One is inclined to believe Rumsfeld when he vehemently denies that US
had anything to do with Saddam’s acquisition of chemical weapons
potential. If nothing else Saddam would have loved to make any such secret
public property to embarrass the Americans. In occupying Kuwait, Saddam
miscalculated the US determination to draw a line in the sand as to how
vital oil was to US interests in the region. President Bush Sr, built
up a strong coalition of countries, including most of Iraq’s Muslim
neighbours. Instead of fighting “the mother of all battles”

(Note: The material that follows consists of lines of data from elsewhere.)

-- ==== Sys2Proof/Decode.lean ====
section
/-! DEFINITION. Decode.lean: the commands as the opcode table's bits spell them. No row of spec/opcode_table.json gives
bits: the rows name steps, not words. The words that the spec does encode are the slot words of a bundle (R78, R79) and the
entries of the command ring (Table 13.4); Machine/Operands.lean and Machine/Hif.lean decode those. -/

namespace Sys2Proof

/-- The command that a word spells by the table's bits: none, since no row has bits. -/
def decodeTableWord (_nbits _w : Nat) : Option Instr := none

end Sys2Proof
end

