/-- The registers of chapter 17. -/
def regTable17 : List RegDef :=
  [⟨0x20000, [], .no, [⟨0, 3, .wo, 0x0, 0⟩, ⟨3, 2, .wo, 0x0, 0⟩, ⟨5, 6, .wo, 0x0, 0⟩, ⟨16, 16, .wo, 0x0, 0⟩]⟩,
   ⟨0x20004, [], .no, [⟨0, 1, .ro, 0x0, 15⟩, ⟨1, 1, .ro, 0x0, 15⟩, ⟨2, 1, .ro, 0x0, 15⟩, ⟨3, 1, .ro, 0x1, 15⟩]⟩,
   ⟨0x20008, [], .no, [⟨0, 1, .w1c, 0x0, 15⟩, ⟨1, 1, .w1c, 0x0, 15⟩, ⟨2, 1, .w1c, 0x0, 15⟩, ⟨3, 1, .w1c, 0x0, 15⟩, ⟨4, 1, .w1c, 0x0, 15⟩, ⟨5, 1, .w1c, 0x0, 15⟩, ⟨6, 1, .w1c, 0x0, 15⟩, ⟨7, 1, .w1c, 0x0, 15⟩, ⟨8, 1, .w1c, 0x0, 15⟩, ⟨9, 1, .w1c, 0x0, 15⟩, ⟨10, 1, .w1c, 0x0, 15⟩, ⟨11, 1, .w1c, 0x0, 15⟩, ⟨12, 1, .w1c, 0x0, 15⟩, ⟨13, 1, .w1c, 0x0, 15⟩, ⟨14, 1, .w1c, 0x0, 15⟩]⟩,
   ⟨0x30000, [], .no, [⟨0, 16, .ro, 0x0, 15⟩]⟩,
   ⟨0x30004, [], .no, [⟨0, 16, .w1c, 0x0, 15⟩]⟩,
   ⟨0x30010, [], .no, [⟨0, 2, .rw, 0x0, 15⟩]⟩,
   ⟨0x30014, [], .no, [⟨0, 3, .ro, 0x0, 15⟩, ⟨3, 1, .w1c, 0x0, 15⟩]⟩,
   ⟨0x30020, [], .no, [⟨0, 32, .rw, 0xFFFFFFFF, 15⟩]⟩,
   ⟨0x30024, [], .no, [⟨0, 4, .rw, 0xF, 15⟩]⟩,
   ⟨0x3002C, [], .no, [⟨0, 4, .ro, 0x0, 15⟩]⟩,
   ⟨0x30030, [], .no, [⟨0, 7, .ro, 0x0, 15⟩, ⟨7, 1, .ro, 0x0, 15⟩]⟩,
   ⟨0x30034, [], .no, [⟨0, 16, .rc, 0x0, 15⟩, ⟨16, 16, .rc, 0x0, 15⟩]⟩,
   ⟨0x30028, [], .no, [⟨0, 32, .ro, 0x0, 15⟩]⟩]

/-- The registers of chapter 18. -/
def regTable18 : List RegDef :=
  [⟨0x3E0000, [], .no, [⟨0, 3, .ro, 0x0, 15⟩, ⟨3, 1, .ro, 0x0, 15⟩, ⟨4, 1, .ro, 0x0, 15⟩, ⟨5, 2, .ro, 0x0, 15⟩, ⟨7, 1, .ro, 0x0, 6⟩, ⟨8, 8, .ro, 0x0, 15⟩, ⟨16, 2, .ro, 0x0, 7⟩]⟩,
   ⟨0x3E0004, [], .no, [⟨0, 32, .ro, 0x0, 15⟩]⟩,
   ⟨0x3E0008, [], .lo, [⟨0, 32, .rw, 0x0, 15⟩]⟩,
   ⟨0x3E000C, [], .hi, [⟨0, 32, .rw, 0x0, 15⟩]⟩,
   ⟨0x3E0010, [], .no, [⟨0, 22, .rw, 0x0, 15⟩]⟩,
   ⟨0x3E0014, [], .no, [⟨0, 1, .wo, 0x0, 0⟩, ⟨1, 1, .wo, 0x0, 0⟩]⟩,
   ⟨0x3E0018, [], .no, [⟨0, 32, .ro, 0x0, 6⟩]⟩,
   ⟨0x3E0020, [], .no, [⟨0, 8, .rw, 0x64, 15⟩, ⟨8, 8, .rw, 0x6E, 15⟩]⟩,
   ⟨0x3E0024, [], .no, [⟨0, 16, .ro, 0x0, 15⟩, ⟨16, 4, .ro, 0x0, 15⟩]⟩,
   ⟨0x3F0000, [], .no, [⟨0, 2, .ro, 0x0, 15⟩, ⟨2, 1, .ro, 0x0, 15⟩, ⟨8, 2, .wo, 0x0, 0⟩, ⟨16, 16, .wo, 0x0, 0⟩]⟩,
   ⟨0x3F0008, [], .lo, [⟨0, 32, .ro, 0x0, 15⟩]⟩,
   ⟨0x3F000C, [], .hi, [⟨0, 32, .ro, 0x0, 15⟩]⟩,
   ⟨0x3F0010, [], .no, [⟨0, 2, .wo, 0x0, 0⟩, ⟨2, 1, .wo, 0x0, 0⟩, ⟨3, 1, .wo, 0x0, 0⟩]⟩,
   ⟨0x3F0014, [], .no, [⟨0, 2, .ro, 0x0, 7⟩, ⟨4, 4, .ro, 0x0, 7⟩, ⟨8, 1, .ro, 0x0, 7⟩, ⟨9, 3, .ro, 0x0, 7⟩]⟩,
   ⟨0x3F0018, [], .no, [⟨0, 8, .ro, 0x0, 15⟩, ⟨8, 8, .ro, 0x0, 6⟩, ⟨16, 16, .wo, 0x0, 0⟩]⟩,
   ⟨0x3F0020, [(0x4, 8)], .no, [⟨0, 32, .ro, 0x0, 0⟩]⟩,
   ⟨0x3F0040, [(0x4, 24)], .no, [⟨0, 32, .wo, 0x0, 0⟩]⟩]

/-- Every register that a table defines (R2). -/
def regTable : List RegDef :=
  regTable1 ++ regTable2 ++ regTable4 ++ regTable5 ++ regTable6 ++ regTable7 ++ regTable8 ++ regTable9 ++ regTable10 ++ regTable11 ++ regTable12 ++ regTable13 ++ regTable14 ++ regTable15 ++ regTable16 ++ regTable17 ++ regTable18

end Sys2Proof.Machine
end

as Saddam promised the world, discretion overcame valour. One of history’s
greatest mistakes was the Coalition’s decision in its moment of
victory in 1991 to leave this tyrant in place, he kept on with his empty
boasts, increasingly making his country a living hell for its citizens,
recanting every condition imposed on him. Frustrated, the UN inspectors
monitoring Iraq’s disarmament of “Weapons of Mass Destruction”
(WMD) walked out in 1998. An example of his ruthlessness, he did not spare
even his two sons-in-law who had escaped to Amman with their families.
Sending his wife to lure them back by feigning forgiveness, Saddam had
his daughters’ husbands killed in front of their families in their
own houses.
The Muslim world criticized the precision Israeli pre-emptive air attack
on the Osirik nuclear reactor that destroyed Saddam’s developing
nuclear potential. Even though we in Pakistan have been subject to repeated
aerial scares of a joint Indian-Israeli operation to take out Pakistani
nuclear facilities, one feels that Israel did the Muslim nations a favour
by obliterating Osirik. Given Saddam’s murderous psychological profile,
he was more than likely to use his nuclear bombs on fellow Muslims rather
than on Israel. A bully will seldom attack anyone who can hurt him right
back, and even then his assault will be by surreptitious means so that
the blame cannot be laid at his doorstep. There is no “smoking gun”
about Saddam and the World Trade Centre but given his sadistic streak,
US National Security Council Advisor Ms Condeleeza Rice becomes credible
when she theorises a possible nexus between Saddam and Al-Qaeda. An enemy
of an enemy is a friend is not Chanakhya’s philosophy alone, it
holds true the world over.
Is the US right in wanting Saddam out of power in Iraq? One must confess
without any hesitation that they are, this man is menace to civilization
and cannot be permitted to continue threatening the lives of innocents
in pursuit of his megalomania policies. Agreeing with the US objective,
one must disagree with the modus operandi. There is growing anti-US animosity
among the Muslims and the US must exercise caution, even those who have
no love lost for Iraq do not want the US to declare war on Iraq, with
or without UN sanction. Saddam is taking full advantage of the Bush rhetoric
and the deteriorating situation in Palestine to inflame Muslims the world
over. As the most generous nation on the face of this Earth, it is a tragedy
that the US has become so reviled in the Muslim world. We value the same
democratic freedoms that Islam embodied as a religion as far back as the
6th century, much earlier than democracy became sacrosanct in the making
of the US in the late 18th century. Iraq is no friend of Pakistan, has
not been for over 40 years, yet Pakistan cannot countenance war on Iraq.
The dangers the sadistic tyrant poses to the world cannot be erased by
subjecting the hapless Iraqi people to further misery and privation. What
is required is an international warrant from the UN Court in Hague for
Saddam Hussain and his close associates for “crimes against humanity”.
A war may cost several billion US dollars, why not agree on a binding
UN resolution which puts a bounty of US $ 100 million on him? A surgical
operation that excises Saddam from his Baghdad palatial hole while inflicting
the minimum possible collateral damage on the Iraqi people must be the
only option. Otherwise the rising suspicion among Muslims about the west’s
penchant to control Middle East oil will spill over. Almost fifty years
to the day Baghdad Pact has come a full circle. The crucial difference
is that the US does not need to protect Iraq from communists or other
interlopers, but requires a mandate from the Muslim world to free the
Iraqi people from its own brutal and sadistic captor.